**Task statement**:
From the data below, return the exact lines starting at the line containing "next sampling. -/" and ending at the line containing "decode (.arm 0b1110_001_0011_0_0001_0010_0011_01000101#32)", both included, and nothing else.

[[ Material provided open ]]

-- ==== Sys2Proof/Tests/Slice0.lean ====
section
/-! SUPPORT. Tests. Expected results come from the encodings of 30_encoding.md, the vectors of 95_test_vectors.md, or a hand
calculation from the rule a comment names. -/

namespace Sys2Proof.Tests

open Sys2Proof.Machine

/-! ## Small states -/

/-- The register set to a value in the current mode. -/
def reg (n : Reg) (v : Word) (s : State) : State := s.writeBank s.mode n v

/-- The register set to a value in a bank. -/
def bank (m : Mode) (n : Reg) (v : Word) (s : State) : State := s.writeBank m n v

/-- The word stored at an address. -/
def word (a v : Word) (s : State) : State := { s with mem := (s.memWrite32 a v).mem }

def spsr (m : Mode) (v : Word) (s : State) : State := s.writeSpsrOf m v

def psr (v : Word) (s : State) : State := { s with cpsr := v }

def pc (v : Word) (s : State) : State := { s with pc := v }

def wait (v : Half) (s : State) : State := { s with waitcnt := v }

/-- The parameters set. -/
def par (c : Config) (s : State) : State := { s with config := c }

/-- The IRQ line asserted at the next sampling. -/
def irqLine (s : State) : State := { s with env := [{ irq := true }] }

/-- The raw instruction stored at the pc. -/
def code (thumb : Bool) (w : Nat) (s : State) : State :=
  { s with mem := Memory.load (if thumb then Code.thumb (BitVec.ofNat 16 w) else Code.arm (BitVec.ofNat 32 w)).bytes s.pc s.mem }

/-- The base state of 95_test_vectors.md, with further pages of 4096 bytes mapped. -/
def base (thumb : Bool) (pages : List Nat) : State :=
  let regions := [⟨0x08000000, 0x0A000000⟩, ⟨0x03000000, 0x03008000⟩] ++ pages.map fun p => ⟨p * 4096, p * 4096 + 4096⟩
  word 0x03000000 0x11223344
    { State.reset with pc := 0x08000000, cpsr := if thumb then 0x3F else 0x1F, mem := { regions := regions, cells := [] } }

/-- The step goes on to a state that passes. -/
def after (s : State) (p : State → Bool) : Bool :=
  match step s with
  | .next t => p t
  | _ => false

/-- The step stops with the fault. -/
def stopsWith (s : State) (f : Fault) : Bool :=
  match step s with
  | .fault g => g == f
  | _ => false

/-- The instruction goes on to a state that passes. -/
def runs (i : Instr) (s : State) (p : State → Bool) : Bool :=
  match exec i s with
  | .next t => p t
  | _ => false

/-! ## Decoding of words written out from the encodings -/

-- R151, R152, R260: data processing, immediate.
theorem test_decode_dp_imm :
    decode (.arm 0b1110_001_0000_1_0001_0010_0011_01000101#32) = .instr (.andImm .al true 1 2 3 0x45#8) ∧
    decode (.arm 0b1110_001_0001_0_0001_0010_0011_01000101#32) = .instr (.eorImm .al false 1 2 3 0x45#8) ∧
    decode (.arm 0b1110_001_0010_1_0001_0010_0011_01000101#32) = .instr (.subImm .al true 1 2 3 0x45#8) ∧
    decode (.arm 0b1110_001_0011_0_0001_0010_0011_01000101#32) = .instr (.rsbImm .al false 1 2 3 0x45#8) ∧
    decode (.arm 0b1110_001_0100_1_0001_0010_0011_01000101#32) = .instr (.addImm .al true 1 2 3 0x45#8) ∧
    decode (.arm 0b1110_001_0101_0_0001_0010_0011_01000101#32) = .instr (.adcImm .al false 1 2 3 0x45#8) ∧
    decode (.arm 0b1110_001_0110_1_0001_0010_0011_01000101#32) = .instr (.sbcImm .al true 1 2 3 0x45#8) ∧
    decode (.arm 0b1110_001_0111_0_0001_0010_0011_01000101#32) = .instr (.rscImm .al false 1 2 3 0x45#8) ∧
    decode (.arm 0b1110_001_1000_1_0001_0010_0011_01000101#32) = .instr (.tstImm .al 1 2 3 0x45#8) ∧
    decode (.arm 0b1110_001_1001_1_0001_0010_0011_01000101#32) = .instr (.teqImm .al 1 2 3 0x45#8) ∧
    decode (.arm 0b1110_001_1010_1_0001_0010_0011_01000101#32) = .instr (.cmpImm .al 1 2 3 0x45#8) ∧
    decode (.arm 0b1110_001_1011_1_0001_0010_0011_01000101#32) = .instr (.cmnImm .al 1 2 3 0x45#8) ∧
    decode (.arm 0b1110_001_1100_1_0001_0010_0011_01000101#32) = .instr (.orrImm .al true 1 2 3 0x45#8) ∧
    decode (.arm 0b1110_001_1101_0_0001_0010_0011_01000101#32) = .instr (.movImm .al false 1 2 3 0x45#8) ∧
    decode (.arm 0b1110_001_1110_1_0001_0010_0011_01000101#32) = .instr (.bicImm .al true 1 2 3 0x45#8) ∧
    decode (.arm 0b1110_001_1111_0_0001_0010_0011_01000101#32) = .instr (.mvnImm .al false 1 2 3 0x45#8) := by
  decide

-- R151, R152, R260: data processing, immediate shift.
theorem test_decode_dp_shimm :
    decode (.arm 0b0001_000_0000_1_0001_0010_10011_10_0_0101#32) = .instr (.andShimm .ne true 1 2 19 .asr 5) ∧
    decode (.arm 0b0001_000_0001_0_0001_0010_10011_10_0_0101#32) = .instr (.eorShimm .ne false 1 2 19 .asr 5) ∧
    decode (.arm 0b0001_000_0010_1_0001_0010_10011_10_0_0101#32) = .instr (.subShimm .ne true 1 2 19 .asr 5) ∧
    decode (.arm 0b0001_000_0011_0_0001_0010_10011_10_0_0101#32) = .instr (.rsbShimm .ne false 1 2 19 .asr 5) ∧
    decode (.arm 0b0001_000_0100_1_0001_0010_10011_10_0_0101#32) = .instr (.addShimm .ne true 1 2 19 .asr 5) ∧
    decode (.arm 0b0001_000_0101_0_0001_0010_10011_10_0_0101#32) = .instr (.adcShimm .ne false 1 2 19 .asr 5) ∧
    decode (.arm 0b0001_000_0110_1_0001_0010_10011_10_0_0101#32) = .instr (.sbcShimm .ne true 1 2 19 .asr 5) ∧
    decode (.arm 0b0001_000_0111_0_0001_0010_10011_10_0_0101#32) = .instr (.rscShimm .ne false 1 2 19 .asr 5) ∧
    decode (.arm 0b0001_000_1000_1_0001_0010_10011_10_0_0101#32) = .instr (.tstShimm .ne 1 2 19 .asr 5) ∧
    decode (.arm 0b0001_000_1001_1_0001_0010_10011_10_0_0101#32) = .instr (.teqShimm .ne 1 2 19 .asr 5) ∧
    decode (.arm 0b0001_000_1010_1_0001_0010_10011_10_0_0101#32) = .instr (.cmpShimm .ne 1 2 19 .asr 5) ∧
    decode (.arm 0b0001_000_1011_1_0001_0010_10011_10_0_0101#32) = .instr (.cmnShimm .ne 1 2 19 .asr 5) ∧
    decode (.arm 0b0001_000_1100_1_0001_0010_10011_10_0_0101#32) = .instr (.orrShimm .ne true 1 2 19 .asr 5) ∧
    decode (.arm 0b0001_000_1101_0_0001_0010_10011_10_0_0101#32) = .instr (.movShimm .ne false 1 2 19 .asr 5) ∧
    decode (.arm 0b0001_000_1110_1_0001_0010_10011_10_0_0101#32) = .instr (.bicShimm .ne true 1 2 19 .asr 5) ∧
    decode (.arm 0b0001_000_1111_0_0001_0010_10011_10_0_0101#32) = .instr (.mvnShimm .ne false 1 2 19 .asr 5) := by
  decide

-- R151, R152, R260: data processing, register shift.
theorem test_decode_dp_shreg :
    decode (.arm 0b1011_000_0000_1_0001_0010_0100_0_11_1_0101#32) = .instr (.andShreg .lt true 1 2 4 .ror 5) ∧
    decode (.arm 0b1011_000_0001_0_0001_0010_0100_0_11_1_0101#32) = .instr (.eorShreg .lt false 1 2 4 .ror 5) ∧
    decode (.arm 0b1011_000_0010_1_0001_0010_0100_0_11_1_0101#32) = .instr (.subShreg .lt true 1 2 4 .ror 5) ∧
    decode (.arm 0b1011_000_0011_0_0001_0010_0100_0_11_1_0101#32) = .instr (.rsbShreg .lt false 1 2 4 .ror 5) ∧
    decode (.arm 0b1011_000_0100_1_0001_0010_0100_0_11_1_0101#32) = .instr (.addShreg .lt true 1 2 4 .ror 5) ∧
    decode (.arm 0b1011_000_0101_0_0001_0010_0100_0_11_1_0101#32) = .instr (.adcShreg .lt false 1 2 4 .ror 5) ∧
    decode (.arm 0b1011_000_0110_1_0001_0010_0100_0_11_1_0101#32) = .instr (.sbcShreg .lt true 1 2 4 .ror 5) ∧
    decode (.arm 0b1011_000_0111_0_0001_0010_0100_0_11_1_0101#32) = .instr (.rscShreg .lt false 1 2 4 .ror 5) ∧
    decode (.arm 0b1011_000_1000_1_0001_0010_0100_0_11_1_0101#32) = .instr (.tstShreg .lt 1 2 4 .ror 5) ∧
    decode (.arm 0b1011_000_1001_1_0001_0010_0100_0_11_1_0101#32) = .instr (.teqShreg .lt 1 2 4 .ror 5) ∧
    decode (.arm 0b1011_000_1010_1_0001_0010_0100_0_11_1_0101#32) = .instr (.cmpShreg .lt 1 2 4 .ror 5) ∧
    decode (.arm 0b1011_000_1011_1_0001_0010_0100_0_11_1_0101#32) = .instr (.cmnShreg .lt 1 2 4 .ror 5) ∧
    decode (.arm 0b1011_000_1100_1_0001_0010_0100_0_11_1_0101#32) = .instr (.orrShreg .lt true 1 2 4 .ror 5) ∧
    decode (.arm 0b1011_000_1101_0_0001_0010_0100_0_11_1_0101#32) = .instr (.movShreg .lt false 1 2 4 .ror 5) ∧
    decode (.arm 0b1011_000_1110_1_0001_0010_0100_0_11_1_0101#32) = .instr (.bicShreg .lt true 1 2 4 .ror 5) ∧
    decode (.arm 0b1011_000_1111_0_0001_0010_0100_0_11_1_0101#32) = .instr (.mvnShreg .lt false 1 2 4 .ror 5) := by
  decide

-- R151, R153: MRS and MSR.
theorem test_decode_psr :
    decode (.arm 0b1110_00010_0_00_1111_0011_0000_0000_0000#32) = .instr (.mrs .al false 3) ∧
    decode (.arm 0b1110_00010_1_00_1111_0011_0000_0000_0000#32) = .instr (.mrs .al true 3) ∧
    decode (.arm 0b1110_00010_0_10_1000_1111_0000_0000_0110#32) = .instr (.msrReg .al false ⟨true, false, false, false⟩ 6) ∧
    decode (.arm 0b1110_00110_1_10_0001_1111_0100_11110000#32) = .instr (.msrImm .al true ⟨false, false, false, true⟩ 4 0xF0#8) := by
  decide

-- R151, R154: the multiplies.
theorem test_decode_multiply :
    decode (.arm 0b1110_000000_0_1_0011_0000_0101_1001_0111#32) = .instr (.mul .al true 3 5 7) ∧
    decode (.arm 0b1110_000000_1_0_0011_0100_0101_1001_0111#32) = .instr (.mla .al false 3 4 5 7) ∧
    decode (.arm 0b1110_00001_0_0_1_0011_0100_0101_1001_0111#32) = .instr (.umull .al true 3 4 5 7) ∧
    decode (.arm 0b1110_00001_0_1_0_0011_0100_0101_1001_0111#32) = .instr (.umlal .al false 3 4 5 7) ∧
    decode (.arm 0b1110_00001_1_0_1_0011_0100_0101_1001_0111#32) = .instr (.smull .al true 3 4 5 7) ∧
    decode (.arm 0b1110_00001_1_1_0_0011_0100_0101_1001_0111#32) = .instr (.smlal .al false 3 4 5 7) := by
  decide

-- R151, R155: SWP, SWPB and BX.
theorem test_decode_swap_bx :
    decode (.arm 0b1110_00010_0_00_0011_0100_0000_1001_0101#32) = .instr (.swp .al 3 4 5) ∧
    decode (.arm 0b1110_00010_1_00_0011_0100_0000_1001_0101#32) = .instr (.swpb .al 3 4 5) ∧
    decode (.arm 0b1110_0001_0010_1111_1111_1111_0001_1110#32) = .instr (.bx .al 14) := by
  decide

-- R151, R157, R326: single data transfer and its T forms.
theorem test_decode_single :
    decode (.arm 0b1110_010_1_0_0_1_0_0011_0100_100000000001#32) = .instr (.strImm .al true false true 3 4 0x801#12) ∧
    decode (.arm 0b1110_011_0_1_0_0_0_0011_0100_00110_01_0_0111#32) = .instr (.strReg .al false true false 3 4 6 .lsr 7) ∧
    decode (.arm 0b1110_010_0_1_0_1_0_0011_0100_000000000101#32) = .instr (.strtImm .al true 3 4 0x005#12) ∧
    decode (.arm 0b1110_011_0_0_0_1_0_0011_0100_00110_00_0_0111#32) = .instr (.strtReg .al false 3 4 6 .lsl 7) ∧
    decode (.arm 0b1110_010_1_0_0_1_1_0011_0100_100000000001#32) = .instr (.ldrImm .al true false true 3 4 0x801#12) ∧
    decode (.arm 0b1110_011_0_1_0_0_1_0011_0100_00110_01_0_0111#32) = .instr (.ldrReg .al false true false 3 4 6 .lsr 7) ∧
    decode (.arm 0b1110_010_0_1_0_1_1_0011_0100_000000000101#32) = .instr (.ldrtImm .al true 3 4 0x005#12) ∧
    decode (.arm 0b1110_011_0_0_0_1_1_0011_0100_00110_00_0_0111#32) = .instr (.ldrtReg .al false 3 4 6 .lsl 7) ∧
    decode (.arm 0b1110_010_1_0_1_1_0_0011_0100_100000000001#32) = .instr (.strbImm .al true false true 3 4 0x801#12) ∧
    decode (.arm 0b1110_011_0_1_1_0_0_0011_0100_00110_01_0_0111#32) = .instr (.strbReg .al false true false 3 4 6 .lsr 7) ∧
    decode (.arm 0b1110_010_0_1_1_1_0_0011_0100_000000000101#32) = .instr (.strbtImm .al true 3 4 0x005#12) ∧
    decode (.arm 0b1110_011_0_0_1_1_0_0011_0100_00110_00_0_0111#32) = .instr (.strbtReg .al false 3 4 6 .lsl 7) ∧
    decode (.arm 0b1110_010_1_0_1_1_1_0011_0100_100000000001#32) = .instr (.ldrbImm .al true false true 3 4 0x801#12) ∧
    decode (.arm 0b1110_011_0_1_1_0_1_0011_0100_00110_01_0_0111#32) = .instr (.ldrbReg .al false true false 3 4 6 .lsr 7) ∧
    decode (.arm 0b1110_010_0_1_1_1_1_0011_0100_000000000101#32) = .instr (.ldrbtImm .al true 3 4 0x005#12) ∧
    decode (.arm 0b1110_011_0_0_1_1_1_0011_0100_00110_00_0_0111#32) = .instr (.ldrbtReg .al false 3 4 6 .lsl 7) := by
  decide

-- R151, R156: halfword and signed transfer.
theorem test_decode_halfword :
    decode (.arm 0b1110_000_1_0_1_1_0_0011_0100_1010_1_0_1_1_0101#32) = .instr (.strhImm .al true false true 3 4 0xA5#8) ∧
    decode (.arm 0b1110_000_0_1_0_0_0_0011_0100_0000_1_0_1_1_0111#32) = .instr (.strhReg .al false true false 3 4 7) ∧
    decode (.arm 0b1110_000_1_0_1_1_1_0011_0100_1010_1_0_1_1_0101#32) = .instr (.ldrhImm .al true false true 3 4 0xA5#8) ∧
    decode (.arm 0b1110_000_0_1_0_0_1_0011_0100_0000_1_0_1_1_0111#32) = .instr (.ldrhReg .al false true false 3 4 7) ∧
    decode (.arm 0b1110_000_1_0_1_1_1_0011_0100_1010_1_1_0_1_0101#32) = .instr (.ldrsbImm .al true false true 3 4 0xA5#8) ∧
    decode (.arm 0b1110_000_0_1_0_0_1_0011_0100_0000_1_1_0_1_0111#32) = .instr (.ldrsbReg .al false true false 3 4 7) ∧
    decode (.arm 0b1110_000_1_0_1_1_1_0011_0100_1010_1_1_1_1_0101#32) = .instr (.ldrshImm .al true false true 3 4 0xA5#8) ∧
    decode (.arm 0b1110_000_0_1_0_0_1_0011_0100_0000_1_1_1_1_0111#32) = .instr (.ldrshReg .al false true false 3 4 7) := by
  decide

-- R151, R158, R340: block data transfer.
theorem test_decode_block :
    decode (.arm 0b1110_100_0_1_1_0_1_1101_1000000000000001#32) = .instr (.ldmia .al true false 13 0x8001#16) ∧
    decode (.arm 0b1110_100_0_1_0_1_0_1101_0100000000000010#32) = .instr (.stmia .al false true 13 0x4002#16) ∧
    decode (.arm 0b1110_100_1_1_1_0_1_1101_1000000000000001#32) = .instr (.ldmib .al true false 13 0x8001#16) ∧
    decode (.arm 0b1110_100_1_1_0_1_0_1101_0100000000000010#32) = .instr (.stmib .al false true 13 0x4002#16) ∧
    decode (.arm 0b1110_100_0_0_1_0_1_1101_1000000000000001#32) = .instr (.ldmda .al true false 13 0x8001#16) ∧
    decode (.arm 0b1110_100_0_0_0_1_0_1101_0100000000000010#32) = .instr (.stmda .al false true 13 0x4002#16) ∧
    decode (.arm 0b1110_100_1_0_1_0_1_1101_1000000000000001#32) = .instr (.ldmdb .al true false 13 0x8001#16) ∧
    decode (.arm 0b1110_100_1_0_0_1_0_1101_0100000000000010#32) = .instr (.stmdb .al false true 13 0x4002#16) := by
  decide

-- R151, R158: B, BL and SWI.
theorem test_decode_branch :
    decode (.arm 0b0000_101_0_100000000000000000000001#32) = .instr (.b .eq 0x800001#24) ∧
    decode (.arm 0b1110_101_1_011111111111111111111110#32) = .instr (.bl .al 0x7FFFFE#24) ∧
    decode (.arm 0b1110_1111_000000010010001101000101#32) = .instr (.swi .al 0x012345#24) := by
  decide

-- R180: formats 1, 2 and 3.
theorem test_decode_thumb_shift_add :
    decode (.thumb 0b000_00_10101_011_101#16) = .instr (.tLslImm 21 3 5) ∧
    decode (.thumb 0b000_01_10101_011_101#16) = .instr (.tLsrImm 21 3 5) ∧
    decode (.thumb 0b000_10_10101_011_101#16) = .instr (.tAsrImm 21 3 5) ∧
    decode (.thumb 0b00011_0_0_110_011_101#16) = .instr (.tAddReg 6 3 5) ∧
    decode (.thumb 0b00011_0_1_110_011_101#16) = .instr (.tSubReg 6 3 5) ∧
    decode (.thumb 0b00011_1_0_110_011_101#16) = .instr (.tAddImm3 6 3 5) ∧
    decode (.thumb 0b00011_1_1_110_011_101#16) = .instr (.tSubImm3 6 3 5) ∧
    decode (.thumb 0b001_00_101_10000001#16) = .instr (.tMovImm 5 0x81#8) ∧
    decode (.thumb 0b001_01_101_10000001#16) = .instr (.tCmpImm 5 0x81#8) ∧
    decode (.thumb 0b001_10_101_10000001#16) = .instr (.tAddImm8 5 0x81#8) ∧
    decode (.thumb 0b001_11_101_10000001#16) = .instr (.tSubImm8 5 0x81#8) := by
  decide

[[ Material provided closed ]]

**Exercise response**:
/-- The IRQ line asserted at the next sampling. -/
def irqLine (s : State) : State := { s with env := [{ irq := true }] }

/-- The raw instruction stored at the pc. -/
def code (thumb : Bool) (w : Nat) (s : State) : State :=
  { s with mem := Memory.load (if thumb then Code.thumb (BitVec.ofNat 16 w) else Code.arm (BitVec.ofNat 32 w)).bytes s.pc s.mem }

/-- The base state of 95_test_vectors.md, with further pages of 4096 bytes mapped. -/
def base (thumb : Bool) (pages : List Nat) : State :=
  let regions := [⟨0x08000000, 0x0A000000⟩, ⟨0x03000000, 0x03008000⟩] ++ pages.map fun p => ⟨p * 4096, p * 4096 + 4096⟩
  word 0x03000000 0x11223344
    { State.reset with pc := 0x08000000, cpsr := if thumb then 0x3F else 0x1F, mem := { regions := regions, cells := [] } }

/-- The step goes on to a state that passes. -/
def after (s : State) (p : State → Bool) : Bool :=
  match step s with
  | .next t => p t
  | _ => false

/-- The step stops with the fault. -/
def stopsWith (s : State) (f : Fault) : Bool :=
  match step s with
  | .fault g => g == f
  | _ => false

/-- The instruction goes on to a state that passes. -/
def runs (i : Instr) (s : State) (p : State → Bool) : Bool :=
  match exec i s with
  | .next t => p t
  | _ => false

/-! ## Decoding of words written out from the encodings -/

-- R151, R152, R260: data processing, immediate.
theorem test_decode_dp_imm :
    decode (.arm 0b1110_001_0000_1_0001_0010_0011_01000101#32) = .instr (.andImm .al true 1 2 3 0x45#8) ∧
    decode (.arm 0b1110_001_0001_0_0001_0010_0011_01000101#32) = .instr (.eorImm .al false 1 2 3 0x45#8) ∧
    decode (.arm 0b1110_001_0010_1_0001_0010_0011_01000101#32) = .instr (.subImm .al true 1 2 3 0x45#8) ∧
    decode (.arm 0b1110_001_0011_0_0001_0010_0011_01000101#32) = .instr (.rsbImm .al false 1 2 3 0x45#8) ∧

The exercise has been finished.